*** Opening PROVIDED DATA ***

-- ==== Sys2Proof/Word.lean ====
section
/-!
DEFINITION. The word type of the core: every register, memory cell, opcode and operand is an unsigned byte
(00_scope.md R5 `XLEN`, R7; 10_state.md R20, R30).
-/

namespace Sys2Proof

/-- XLEN = 8: an unsigned byte, 0..255 (00_scope.md R5, R7). -/
abbrev Byte := BitVec 8

end Sys2Proof
end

*** Closing PROVIDED DATA ***

Every line holding the string "XLEN" should be copied here, so please find those lines in the data.

(00_scope.md R5 `XLEN`, R7; 10_state.md R20, R30).
/-- XLEN = 8: an unsigned byte, 0..255 (00_scope.md R5, R7). -/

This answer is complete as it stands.